According to Ed Ballard of penews.com, two flagship Turkish private equity funds “Actera Group and Turkven Private Equity, neither of…

Turkish  companies are a bargain, but will foreign investors listen?

According to Ed Ballard of penews.com, two flagship Turkish private equity funds “Actera Group and Turkven Private Equity, neither of which have raised a fund since 2012, are both seeking to raise new Turkey funds”. The timing is perfect as Turkish real assets have declined in value  to decade-lows and owners may be more willing to sell than ever because of pressing debt burden. But,  diminishing FDI and financial inflows suggest foreign investors are in no mood to sink money into the country, largely because of President Erdogan’s erratic policy choices and a quasi-State    of Emergency prevailing in the country which negates law and order. The success of these two funds will determine whether the scent of bargains trumps “regulatory risks”.

 

Hot money, FDI leave the country

 

Net inflows into financial markets declined from $8 bn to $1 bn May-May according to official balance of payments accounts. Many bond fund managers are no longer interested in Turkey with its chronically depressed currency and a Central Bank which only pays lip service to inflation-fighting.
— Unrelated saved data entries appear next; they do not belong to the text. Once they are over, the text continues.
-- ==== Sys2Proof/Machine/Select.lean ====
section
/-! DEFINITION. Which step the sequencer takes in a state: the selection tables of 42_encoder.md R111
and 43_decoder.md R131. A step that consumes input is what the decoder reads from the word at
`IPTR`; a closing step is chosen by the state alone. -/

namespace Sys2Proof.Machine

/-- R111's rows with `IPTR = ILEN`. -/
def encClose (s : State) : Instr :=
  if s.w = [] then .encEnd0
  else if (s.find s.w).isSome then .encFlush
  else .encFault

/-- The step the tables select; `none` where no row applies.

DESIGN CHOICE (log 13), for hand-built states, which R58 and R101 exclude from every run: R131's table is
followed as it is written, so in `DEC0` a step is selected wherever `IPTR` stands, and in `DEC` wherever
`IPTR < ILEN`. With `IPTR + 1 >= ILEN` the selected step reads its code without GET16's precondition (R101)
and takes bytes at and above `ILEN`. Unsafe there: the machine goes on where the spec says nothing. -/
def seqSelect (s : State) : Option Instr :=
  match s.phase with
  | .enc =>
    if s.iptr < s.ilen.toNat then
      (decode (.raw s.ent s.w s.maxsize.toNat) (.byte8 s.inByte)).toOption
    else if s.iptr = s.ilen.toNat then some (encClose s)
    else none
  | .dec0 =>
    (decode (.firstCode s.dlen)
      (.code16 (s.ibufByte s.iptr) (s.ibufByte (s.iptr + 1)))).toOption
  | .dec =>
    if s.iptr < s.ilen.toNat then
      (decode (.laterCode s.dlen)
        (.code16 (s.ibufByte s.iptr) (s.ibufByte (s.iptr + 1)))).toOption
    else if s.iptr = s.ilen.toNat then some .decEnd
    else none
  | .idle => none
  | .done => none
  | .fail => none

/-- A sequencer step has its effect in the states that select it, with the operand found at `IPTR`,
and no meaning elsewhere (each step rule's "Selection"). -/
def whenSelected (i : Instr) (s : State) (body : Result) : Result :=
  if seqSelect s = some i then body else .refused .notSelected

end Sys2Proof.Machine
end

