-- ==== Sys2Proof/Machine/Core.lean ====
section
/-! DEFINITION. The machine as the host's interface takes it. -/

def Sys2Proof.core : Host.Core :=
  { State := Sys2Proof.Machine.State
    Fault := Sys2Proof.Machine.Fault
    Refusal := Sys2Proof.Machine.Refusal
    step := Sys2Proof.Machine.step
    reset := Sys2Proof.Machine.State.reset }
end

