/-- A line that reads something takes itself off the script and adds to what the host has received. -/
theorem run_readingLine {s u : State} {op : HostOp} {ops : List HostOp} {rs : List Reply} {n : Nat} (x : Reply)
    (ht : s.turns = []) (hb : s.busy = false)
    (he : exec (decodeHostOp op) (s.received ops rs) = .next (reply x (s.received ops rs)))
    (hrun : Host.Core.run Sys2Proof.core n (s.received ops (rs ++ [x])) = .next u) :
    Host.Core.run Sys2Proof.core (n + 1) (s.received (op :: ops) rs) = .next u := by
  have hreply : reply x (s.received ops rs) = s.received ops (rs ++ [x]) := by
    simp [State.received, reply]
  rw [hreply] at he
  exact run_line ht hb rfl he hrun

/-- What the four result lines return: `STATUS` twice, the length and the output. -/
def State.resultReplies (s : State) : List Reply :=
  [.word 1 s.statusWord, .word 1 s.statusWord, .word 4 s.olen, .bytes s.output]

theorem run_resultLines {s : State} {ops : List HostOp} (ht : s.turns = []) (hb : s.busy = false)
    (hs : s.script = resultLines ++ ops) (hc : withinCap s.params.obufCap s.olen.toNat = true) :
    Host.Core.run Sys2Proof.core 4 s = .next (s.received ops s.resultReplies) := by
  conv_lhs => rw [← received_nil s, hs]
  refine run_readingLine (.word 1 s.statusWord) ht hb (exec_wait_of_notBusy hb) ?_
  refine run_readingLine (.word 1 s.statusWord) ht hb (exec_rd_status _) ?_
  refine run_readingLine (.word 4 s.olen) ht hb (exec_rd_of_notBusy hb rfl) ?_
  exact run_readingLine (.bytes s.output) ht hb (exec_rdout_olen hb hc) rfl

/-! ### The run between the command and the result lines -/

/-- The command word `cmd`, and then the sequencer alone, take the block from `s` to `t`. -/
def CommandLeadsTo (cmd : Word) (s t : State) : Prop :=
  ∃ (u : State) (n : Nat), exec (decodeCmd cmd) s = .next u ∧ Host.Core.run Sys2Proof.core n u = .next t ∧
    SameHostSide s t

/-- A run has ended with the output `out`, and `STATUS` says so (R17, R29, R66). -/
structure Delivers (t : State) (out : Bytes) : Prop where
  phase : t.phase = .done
  result : t.result = some (.none, BitVec.ofNat 32 out.length, out)
  status : t.statusWord = 2

/-- The start of a run touches nothing of the host's (R110, R130). -/
theorem sameHostSide_startRun (p : Phase) (s : State) : SameHostSide s (startRun p (clearStatus s)) :=
  ⟨rfl, rfl, rfl, rfl, rfl, rfl, rfl, rfl⟩

theorem sameHostSide_decInitOp (s : State) : SameHostSide s (decInitOp (clearStatus s)) := by
  rcases decInitOp_cases (clearStatus s) with ⟨-, h⟩ | ⟨-, h⟩ | ⟨-, -, h⟩ <;> rw [h]
  · exact ⟨rfl, rfl, rfl, rfl, rfl, rfl, rfl, rfl⟩
  · exact ⟨rfl, rfl, rfl, rfl, rfl, rfl, rfl, rfl⟩
  · exact sameHostSide_startRun .dec0 s

section
variable {s : State} {out : Bytes}

theorem encode_leadsTo_delivery (h : CommandLegal s) (ht : s.turns = [])
    (hfn : encodeFn s.maxsize.toNat s.input = some out) (hd : s.canDeliver out = true) :
    ∃ t, CommandLeadsTo 1 s t ∧ Delivers t out := by
  obtain ⟨t, hrun, hside, hdone, hresult, hstatus⟩ := (encodesTo_encInitOp hfn).run_to_done ht rfl hd
  have hside := (sameHostSide_startRun .enc s).trans hside
  exact ⟨t, ⟨_, _, exec_encode h, hrun, hside⟩, hdone, hresult, hstatus⟩

theorem decode_leadsTo_delivery (h : CommandLegal s) (ht : s.turns = [])
    (hfn : decodeFn s.maxsize.toNat s.input = some out) (hd : s.canDeliver out = true) :
    ∃ t, CommandLeadsTo 2 s t ∧ Delivers t out := by
  obtain ⟨hpos, heven⟩ := length_of_decodeFn_some hfn
  rw [input_length] at hpos heven
  have hinit := decInitOp_of_even (s := clearStatus s) hpos heven
  obtain ⟨t, hrun, hside, hdone, hresult, hstatus⟩ :=
    (decodeStarts_startRun hpos heven).run_to_done ht hfn hd
  have hside := (sameHostSide_startRun .dec0 s).trans hside
  exact ⟨t, ⟨_, _, (exec_decode h).trans (congrArg _ hinit), hrun, hside⟩, hdone, hresult, hstatus⟩

theorem decode_leadsTo_failure (h : CommandLegal s) (ht : s.turns = [])
    (hfn : decodeFn s.maxsize.toNat s.input = none) :
    ∃ c u, CommandLeadsTo 2 s (raiseOp .decompression c u) := by
  obtain ⟨t, n, -, hrun, hside, c, u, rfl⟩ := failsWithin_decInitOp ht hfn
  exact ⟨c, u, _, n, exec_decode h, hrun, (sameHostSide_decInitOp s).trans hside⟩

end

/-! ### The whole line -/

/-- No run is in progress, no turn is listed, and the script starts with a line that expands to the command `cmd` on the
input `b`, which fits `IBUF` and the register `ILEN`. -/
structure PseudoLine (s : State) (cmd : Word) (b : Bytes) (rest : List HostOp) : Prop where
  notBusy : s.busy = false
  maxsize : s.maxsizeLegal = true
  turns : s.turns = []
  line : ∃ op, s.script = op :: rest ∧ ∀ u, exec (decodeHostOp op) u = expandScript cmd b u
  length : b.length < 2 ^ 32
  fits : withinCap s.params.ibufCap b.length = true

namespace PseudoLine

variable {s : State} {cmd : Word} {b : Bytes} {rest : List HostOp}

theorem commandLegal (h : PseudoLine s cmd b rest) (ops : List HostOp) :
    CommandLegal (s.loadedWith b ops) where
  notBusy := h.notBusy
  maxsize := h.maxsize
  input := by rw [loadedWith_ilen_toNat h.length]; exact h.fits

/-- The first three steps expand the line and load the input; the fourth is the command. -/
theorem run_command (h : PseudoLine s cmd b rest) {u : State}
    (hu : exec (decodeCmd cmd) (s.loadedWith b (resultLines ++ rest)) = .next u) :
    Host.Core.run Sys2Proof.core 4 s = .next u := by
  obtain ⟨op, hs, hop⟩ := h.line
  have hexpand := (hop { s with script := rest }).trans (expandScript_of _ (lengthOk_iff.2 h.length))
  have hload := run_loadLines (s := { s with script := expansion cmd b ++ rest }) h.turns h.notBusy rfl h.fits
  have hloaded : Host.Core.run Sys2Proof.core 3 s = _ := run_line h.turns h.notBusy hs hexpand hload
  rw [run_add 3 1 hloaded]
  exact run_line h.turns h.notBusy rfl hu rfl

/-- Where the command leads to, the host collects the result. -/
theorem run_to_end (h : PseudoLine s cmd b rest) {t : State}
    (hcmd : CommandLeadsTo cmd (s.loadedWith b (resultLines ++ rest)) t) (hb : t.busy = false)
    (hc : withinCap s.params.obufCap t.olen.toNat = true) :
    ∃ (n : Nat) (v : State), Host.Core.run Sys2Proof.core n s = .next v ∧ v.phase = t.phase ∧
      v.err = t.err ∧ v.script = rest ∧ v.replies = s.replies ++ t.resultReplies := by
  obtain ⟨u, n, hu, hrun, hside⟩ := hcmd
  have hlines := run_resultLines (hside.turns.trans h.turns) hb hside.script (by rw [hside.params]; exact hc)
  rw [← run_add n 4 hrun, ← run_add 4 (n + 4) (h.run_command hu)] at hlines
  exact ⟨_, _, hlines, rfl, rfl, rfl, congrArg (· ++ t.resultReplies) hside.replies⟩

end PseudoLine

/-- The parts of a run's result (R17). -/
theorem fields_of_result {s : State} {e : ErrKind} {l : Word} {o : Bytes} (h : s.result = some (e, l, o)) :
    s.err = e ∧ s.olen = l ∧ s.output = o := by
  unfold State.result at h
  split at h
  · cases h; exact ⟨rfl, rfl, rfl⟩
  · cases h

theorem withinCap_of_canDeliver {s : State} {out : Bytes} (h : s.canDeliver out = true) :
    withinCap s.params.obufCap (BitVec.ofNat 32 out.length).toNat = true := by
  rw [BitVec.toNat_ofNat, Nat.mod_eq_of_lt (length_lt_of_canDeliver h)]
  exact (Bool.and_eq_true_iff.1 h).1

theorem withinCap_zero (cap : Option Nat) : withinCap cap 0 = true := by
  cases cap with
  | none => rfl
  | some c => exact decide_eq_true (Nat.zero_le c)

/-- A line whose command leads to the delivery of `out`: the host gets `STATUS = 2` twice, the length and the bytes. -/
theorem PseudoLine.returns {s t : State} {cmd : Word} {b out : Bytes} {rest : List HostOp}
    (h : PseudoLine s cmd b rest) (hcmd : CommandLeadsTo cmd (s.loadedWith b (resultLines ++ rest)) t)
    (ht : Delivers t out) (hd : s.canDeliver out = true) :
    ∃ (n : Nat) (v : State), Host.Core.run Sys2Proof.core n s = .next v ∧ v.phase = .done ∧
      v.script = rest ∧ v.replies = s.replies ++
        [.word 1 2, .word 1 2, .word 4 (BitVec.ofNat 32 out.length), .bytes out] := by
  obtain ⟨-, holen, hout⟩ := fields_of_result ht.result
  have hb : t.busy = false := by rw [State.busy, ht.phase]; rfl
  obtain ⟨n, v, hrun, hphase, -, hscript, hreplies⟩ :=
    h.run_to_end hcmd hb (by rw [holen]; exact withinCap_of_canDeliver hd)
  rw [State.resultReplies, ht.status, holen, hout] at hreplies
  exact ⟨n, v, hrun, hphase.trans ht.phase, hscript, hreplies⟩

/-- Settles O57: the line's command leads to the delivery of the encoded input, which the host collects. -/
theorem compressScriptReturnsTheStream : Obligations.CompressScriptReturnsTheStream := by
  unfold Obligations.CompressScriptReturnsTheStream
  intro s b out rest hb hm ht hs hlen hfits hfn hd
  have h : PseudoLine s 1 b rest := ⟨hb, hm, ht, ⟨_, hs, fun _ => rfl⟩, hlen, hfits⟩
  rw [← loadedWith_input (s := s) (ops := resultLines ++ rest) hlen] at hfn
  obtain ⟨t, hcmd, hdelivers⟩ := encode_leadsTo_delivery (h.commandLegal _) ht hfn hd
  exact h.returns hcmd hdelivers hd

/-- The low digits of `STATUS` after a decompression error, whatever the cause (R29, R179). -/
theorem decompressionError_status (c : Cause) (s : State) :
    (raiseOp .decompression c s).statusWord.extractLsb' 0 4 = 0xB#4 := by
  have hw := statusOf_toNat .fail .decompression c
  rw [raiseOp_statusWord]
  refine extractLsb'_eq_ofNat (k := 0xB) ?_
  rw [hw, Phase.stateCode, ErrKind.code]
  omega

/-- Settles O58: the line's command leads to the delivery of the decoded input, or to the fault entry, after which the
host collects the flags and no byte. -/
theorem decompressScriptReturnsBytesOrError : Obligations.DecompressScriptReturnsBytesOrError := by
  unfold Obligations.DecompressScriptReturnsBytesOrError
  intro s b rest hb hm ht hs hlen hfits
  have h : PseudoLine s 2 b rest := ⟨hb, hm, ht, ⟨_, hs, fun _ => rfl⟩, hlen, hfits⟩
  rw [← loadedWith_input (s := s) (ops := resultLines ++ rest) hlen]
  constructor
  · intro out hfn hd
    obtain ⟨t, hcmd, hdelivers⟩ := decode_leadsTo_delivery (h.commandLegal _) ht hfn hd
    exact h.returns hcmd hdelivers hd
  · intro hfn
    obtain ⟨c, u, hcmd⟩ := decode_leadsTo_failure (h.commandLegal _) ht hfn
    obtain ⟨n, v, hrun, hphase, herr, hscript, hreplies⟩ := h.run_to_end hcmd rfl (withinCap_zero _)
    exact ⟨n, v, _, hrun, hphase, herr, hscript, decompressionError_status c u, hreplies⟩

end Sys2Proof.Machine
end

section
/-! PROOFS. How runs end and what stays of them (42_encoder.md R117, R123; 60_exceptions.md R172, R181, R189): an encode
run never takes the fault entry, and what an ended run has left behind stays until a command or a reset. -/

namespace Sys2Proof.Machine
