-- ==== Sys2Proof/Machine/Load16.lean ====
section
/-! DEFINITION. The 16-bit loads, the stack and the exchanges (41_load16_exchange.md R240 to R258). -/

namespace Sys2Proof.Machine

open Sys2Proof

/-- `LD rr,nn` (R240). -/
def execLdRpNn (p : Pair) (nn : Word) (s : State) : Result := .next ((s.setPair p nn).spend 6)

/-- `LD IXY,nn` (R241). -/
def execLdXNn (x : Index) (nn : Word) (s : State) : Result := .next ((s.setIndex x nn).spend 6)

/-- `WZ <- nn + 1`, as every 16-bit load or store at an address does (R242 to R247). -/
def State.latchNext (s : State) (nn : Word) : State := { s with wz := nn + 1 }

/-- `LD HL,(nn)` (R242). -/
def execLdHlIndNn (nn : Word) (s : State) : Result := .next (((s.setPair .hl (s.read16 nn)).latchNext nn).spend 12)

/-- `LD (nn),HL` (R243). -/
def execLdIndNnHl (nn : Word) (s : State) : Result := .next (((s.write16 nn s.hl).latchNext nn).spend 12)

/-- `LD IXY,(nn)` (R244). -/
def execLdXIndNn (x : Index) (nn : Word) (s : State) : Result := .next (((s.setIndex x (s.read16 nn)).latchNext nn).spend 12)

/-- `LD (nn),IXY` (R245). -/
def execLdIndNnX (x : Index) (nn : Word) (s : State) : Result := .next (((s.write16 nn (s.index x)).latchNext nn).spend 12)

/-- `LD rr,(nn)`, the ED form: HL is HL (R246). -/
def execLdRpIndNn (p : Pair) (nn : Word) (s : State) : Result := .next (((s.setPair p (s.read16 nn)).latchNext nn).spend 12)

/-- `LD (nn),rr`, the ED form (R247). -/
def execLdIndNnRp (p : Pair) (nn : Word) (s : State) : Result := .next (((s.write16 nn (s.pair p)).latchNext nn).spend 12)

/-- `LD SP,HL` (R248). -/
def execLdSpHl (s : State) : Result := .next (({ s with sp := s.hl }).spend 2)

/-- `LD SP,IXY` (R249). -/
def execLdSpX (x : Index) (s : State) : Result := .next (({ s with sp := s.index x }).spend 2)

/-- `PUSH qq` (R250). -/
def execPushRp (q : StackPair) (s : State) : Result := .next ((s.push16 (s.stackPair q)).spend 7)

/-- `PUSH IXY` (R251). -/
def execPushX (x : Index) (s : State) : Result := .next ((s.push16 (s.index x)).spend 7)

/-- `POP qq`: `POP AF` writes all eight flags (R252). -/
def execPopRp (q : StackPair) (s : State) : Result := .next ((s.dropped16.setStackPair q s.top16).spend 6)

/-- `POP IXY` (R253). -/
def execPopX (x : Index) (s : State) : Result := .next ((s.dropped16.setIndex x s.top16).spend 6)

/-- `EX DE,HL` (R254). -/
def execExDeHl (s : State) : Result := .next { s with de := s.hl, hl := s.de }

/-- The memory side of `EX (SP),v`: (SP + 1) is written first, then (SP) (R84, R255, R258). -/
def State.replaceTop (s : State) (v : Word) : State := (s.write8 (s.sp + 1) (hi v)).write8 s.sp (lo v)

/-- `EX (SP),HL` (R255). -/
def execExIndSpHl (s : State) : Result := .next (({ s.replaceTop s.hl with hl := s.top16, wz := s.top16 }).spend 15)

/-- `EX (SP),IXY` (R258). -/
def execExIndSpX (x : Index) (s : State) : Result :=
  .next (({ (s.replaceTop (s.index x)).setIndex x s.top16 with wz := s.top16 }).spend 15)

/-- `EX AF,AF'` (R256). -/
def execExAfAf (s : State) : Result := .next { s with af := s.afShadow, afShadow := s.af }

/-- `EXX` (R257). -/
def execExx (s : State) : Result :=
  .next { s with
    bc := s.bcShadow, bcShadow := s.bc
    de := s.deShadow, deShadow := s.de
    hl := s.hlShadow, hlShadow := s.hl }

end Sys2Proof.Machine
end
Despite rapid currency depreciation eroding the hard currency value of wages and a fairly disciplined-diligent workforce, multinationals, too, have ceased investing in the country, as contract enforcement and property rights have bene cast into doubt by a perpetual State of Emergency, which is being maintained by draconian security measures, even though it is officially lifted. PA Intelligence has contacted two Turkish financial institutions which claim they have each more than a dozen mandates from multinationals operating in Turkey trying to sell.    Moreover, accelerating outbound investment raises suspicion that some bosses are salting away their wealth abroad under the disguise of “foreign investment”.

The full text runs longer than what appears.